Project 3 - Big Yellow Taxi

Group membership due 3/19 at 8:59 pm Chicago time
Application due 4/23 at 8:59 pm Chicago time
Documentation due 4/25 at 8:59 pm Chicago time



Project 3 can be either an individual project or a 2-person group project to give people more practice with wrangling data and then visualizing it in a web-based application that visualizes data in multiple ways using R and Shiny and leaflet and Shiny Dashboard. Please let andy know your group members even if it is the same group as Project 2 by the Group membership due date above.

This project will focus on using R to visualize data on Taxi rides in Chicago, and use shiny to give people an interactive interface to create those visualizations.
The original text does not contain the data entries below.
-- ==== Sys2Proof/Tests/Slice0.lean ====
section
/-! SUPPORT. Tests: the checks of WellFormed and of a configuration on terms they refuse, words
written out from the spec's encodings, and one-step vectors of 95_test_vectors.md (named `test_V…`
after the vector they are). Expected values are the spec's. At the end, for each statement of
Certificates/Slice0/Obligations.lean that has hypotheses, states and operands that meet them
together (`witness_…`), one for each clause. -/

namespace Sys2Proof.Machine.Tests

/-! ### Small states -/

/-- `RST` in TOY (95_test_vectors.md). -/
def toyReset : State := State.resetOf Config.toy

/-- `RUN0(TOY)`: the start of the first gate. -/
def toyRun : State := mainRestart toyReset

/-- `RUN0(DEFAULT)`. -/
def defaultRun : State := mainRestart State.reset

/-- A counting unit from its register and the bits of its control register (10_state.md R26). -/
def unitOf (cnt : Nat) (ctl : BitVec 4) : CountUnit :=
  ⟨cnt, ctl.getLsbD 0, if ctl.getLsbD 1 then .ext else .int, ctl.getLsbD 2, ctl.getLsbD 3⟩

/-- What an instruction leaves in some fields, `none` where it gives no next state. -/
def after {α : Type} (i : Instr) (s : State) (f : State → α) : Option α :=
  match exec i s with
  | .next t => some (f t)
  | .fault _ => none
  | .refused _ => none

/-- The fault of an instruction, if it ends in one. -/
def faultOf (i : Instr) (s : State) : Option Fault :=
  match exec i s with
  | .next _ => none
  | .fault f => some f
  | .refused _ => none

/-- The refusal of an outcome, if it is one. -/
def refusalOf (r : Result) : Option Refusal :=
  match r with
  | .next _ => none
  | .fault _ => none
  | .refused r => some r

/-! ### WellFormed and configurations: terms each check refuses -/

theorem test_clk_zero_count_ill_formed : ¬(Instr.clkRep 0).WellFormed := by decide
theorem test_pulse_zero_count_ill_formed : ¬(Instr.pulseRep 0).WellFormed := by decide
theorem test_main_zero_count_ill_formed : ¬(Instr.mainRep 0).WellFormed := by decide
theorem test_largest_count_well_formed : (Instr.pulseRep 16777215).WellFormed := by decide

theorem test_w1_zero_invalid : ¬(Config.Valid { Config.toy with w1 := 0 }) := by decide
theorem test_w2_zero_invalid : ¬(Config.Valid { Config.toy with w2 := 0 }) := by decide
theorem test_wg_zero_invalid : ¬(Config.Valid { Config.toy with wg := 0 }) := by decide
theorem test_wb_zero_invalid : ¬(Config.Valid { Config.toy with wb := 0 }) := by decide
theorem test_clkHz_zero_invalid : ¬(Config.Valid { Config.toy with clkHz := 0 }) := by decide
theorem test_prescale_zero_invalid : ¬(Config.Valid { Config.toy with prescale := 0 }) := by decide

/-- V5: `GATE_BUDGET = 0`. -/
theorem test_V5_budget_zero_invalid :
    ¬(Config.Valid { Config.default with wg := 16, clkHz := 8000000, prescale := 256 }) := by decide

/-- V6: `GATE_BUDGET > 2^WB - 1`. -/
theorem test_V6_budget_too_large_invalid :
    ¬(Config.Valid { Config.default with prescale := 64 }) := by decide

/-- V7: the same with `WB = 11`. -/
theorem test_V7_wider_counter_valid :
    Config.Valid { Config.default with prescale := 64, wb := 11 } := by decide

/-- V4: a gate that is a whole number of overflow periods. -/
theorem test_V4_whole_periods :
    let c := { Config.default with clkHz := 16777216, prescale := 256 }
    (c.gateTicks, c.gateBudget, c.gateResidualTicks, c.gatePreload) = (65536, 255, 256, 0) := by decide

theorem test_invalid_configuration_refused :
    refusalOf (exec .clk { toyReset with cfg := { Config.toy with w1 := 0 } }) =
      some .invalidConfig := by decide

/-! ### Words from the spec's encodings (30_encoding.md R82 to R87) -/

theorem test_V90_clk : decodeTableWord 8 0b00000000 = some .clk := by decide
theorem test_V91_pulse : decodeTableWord 8 0b00000001 = some .pulse := by decide
theorem test_V92_svcPa : decodeTableWord 8 0b00000010 = some .svcPa := by decide
theorem test_V93_svcGt : decodeTableWord 8 0b00000011 = some .svcGt := by decide
theorem test_V94_main : decodeTableWord 8 0b00000100 = some .main := by decide
theorem test_V95_reset : decodeTableWord 8 0b00001111 = some .reset := by decide
theorem test_V97_clkRep : decode (.item [0x80, 0x00, 0x04, 0x00]) = .ok (.clkRep 1024) := by decide
theorem test_V99_clkRep : decodeTableWord 32 0x012C0080 = some (.clkRep 76800) := by decide
theorem test_V100_pulseRep : decode (.item [0x81, 0x70, 0x11, 0x01]) = .ok (.pulseRep 70000) := by decide
theorem test_V101_pulseRep : decodeTableWord 32 0xFFFFFF81 = some (.pulseRep 16777215) := by decide
theorem test_V102_mainRep : decode (.item [0x84, 0x05, 0x00, 0x00]) = .ok (.mainRep 5) := by decide
theorem test_V103_zero_count : decodeTableWord 32 0x00000080 = none := by decide
theorem test_V104_svcPa_not_repeatable :
    decode (.item [0x82, 0x01, 0x00, 0x00]) = .error (.notRepeatable 0x82) := by decide
theorem test_V104_reset_not_repeatable :
    decode (.item [0x8F, 0x01, 0x00, 0x00]) = .error (.notRepeatable 0x8F) := by decide
theorem test_V105_reserved_op : decode (.item [0x05]) = .error (.reservedOp 0x05) := by decide
theorem test_V105_reserved_op_last : decode (.item [0x0E]) = .error (.reservedOp 0x0E) := by decide
theorem test_V106_sub_code_in_trace : decode (.item [0x10]) = .error (.reservedClass 0x10) := by decide
theorem test_V107_truncated : decode (.item [0x80, 0x05, 0x00]) = .error (.truncated 0x80) := by decide
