-- ==== Sys2Proof/Laws/Decode.lean ====
section
/-! SUPPORT. The command word as a pair, and looking a key up in a list of rows. -/

namespace Sys2Proof

/-- A command is read back from its command word (30_encoding.md R58). -/
@[simp] theorem Command.ofWord_toWord (c : Command) : Command.ofWord c.toWord = c := by
  cases c with
  | mk op arg =>
    simp only [Command.ofWord, Command.toWord, Command.mk.injEq]
    exact ⟨BitVec.extractLsb'_append_eq_left, BitVec.extractLsb'_append_eq_right⟩

/-- A command word is put together again from its command (R58). -/
@[simp] theorem Command.toWord_ofWord (w : CommandWord) : (Command.ofWord w).toWord = w := by
  simp only [Command.ofWord, Command.toWord]
  apply BitVec.eq_of_getLsbD_eq
  intro i hi
  rw [BitVec.getLsbD_append, BitVec.getLsbD_extractLsb', BitVec.getLsbD_extractLsb']
  by_cases h : i < 64
  · simp [h]
  · rw [show 64 + (i - 64) = i by omega, decide_eq_true (show i - 64 < 6 by omega)]
    simp [h]

/-- What a lookup finds stands in the list. -/
theorem mem_of_lookup {α β : Type} [BEq α] [LawfulBEq α] {l : List (α × β)} {k : α} {v : β}
    (h : l.lookup k = some v) : (k, v) ∈ l := by
  induction l with
  | nil => simp at h
  | cons p l ih =>
    obtain ⟨x, y⟩ := p
    simp only [List.lookup] at h
    split at h
    · next he => simp only [beq_iff_eq] at he; simp_all
    · exact List.mem_cons_of_mem _ (ih h)

/-- A lookup finds something exactly for the keys of the list. -/
theorem lookup_isSome_iff {α β : Type} [BEq α] [LawfulBEq α] (l : List (α × β)) (k : α) :
    (l.lookup k).isSome = true ↔ k ∈ l.map Prod.fst := by
  induction l with
  | nil => simp
  | cons p l ih =>
    obtain ⟨x, y⟩ := p
    by_cases h : k = x
    · simp [h]
    · have h' : (k == x) = false := by simpa using h
      simp [List.lookup_cons, h, h', ih]

end Sys2Proof
end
The original data is available from the Chicago Data Portal. The 2019 data is available at:
https://data.cityofchicago.org/Transportation/Taxi-Trips-2019/h4cq-z3dy
It is about 7 GB and contains 16.5 million rows. I will make a USB stick version of the data available in class, and there will be a tsv and csv version on the evl shiny server.

Since the 2019 data is pre-COVID it is more representative of a 'typical' year.

As always I would start by taking a look at the raw data file in a text editor to get an idea what it contains, quickly try to reduce the file size and then try out different types of manipulations and visualizations in either R-Studio or Jupyter to work out what you are going to need to do. Then think about how you are going to lay out the various visualizations and how you are going to create the user interface in shiny.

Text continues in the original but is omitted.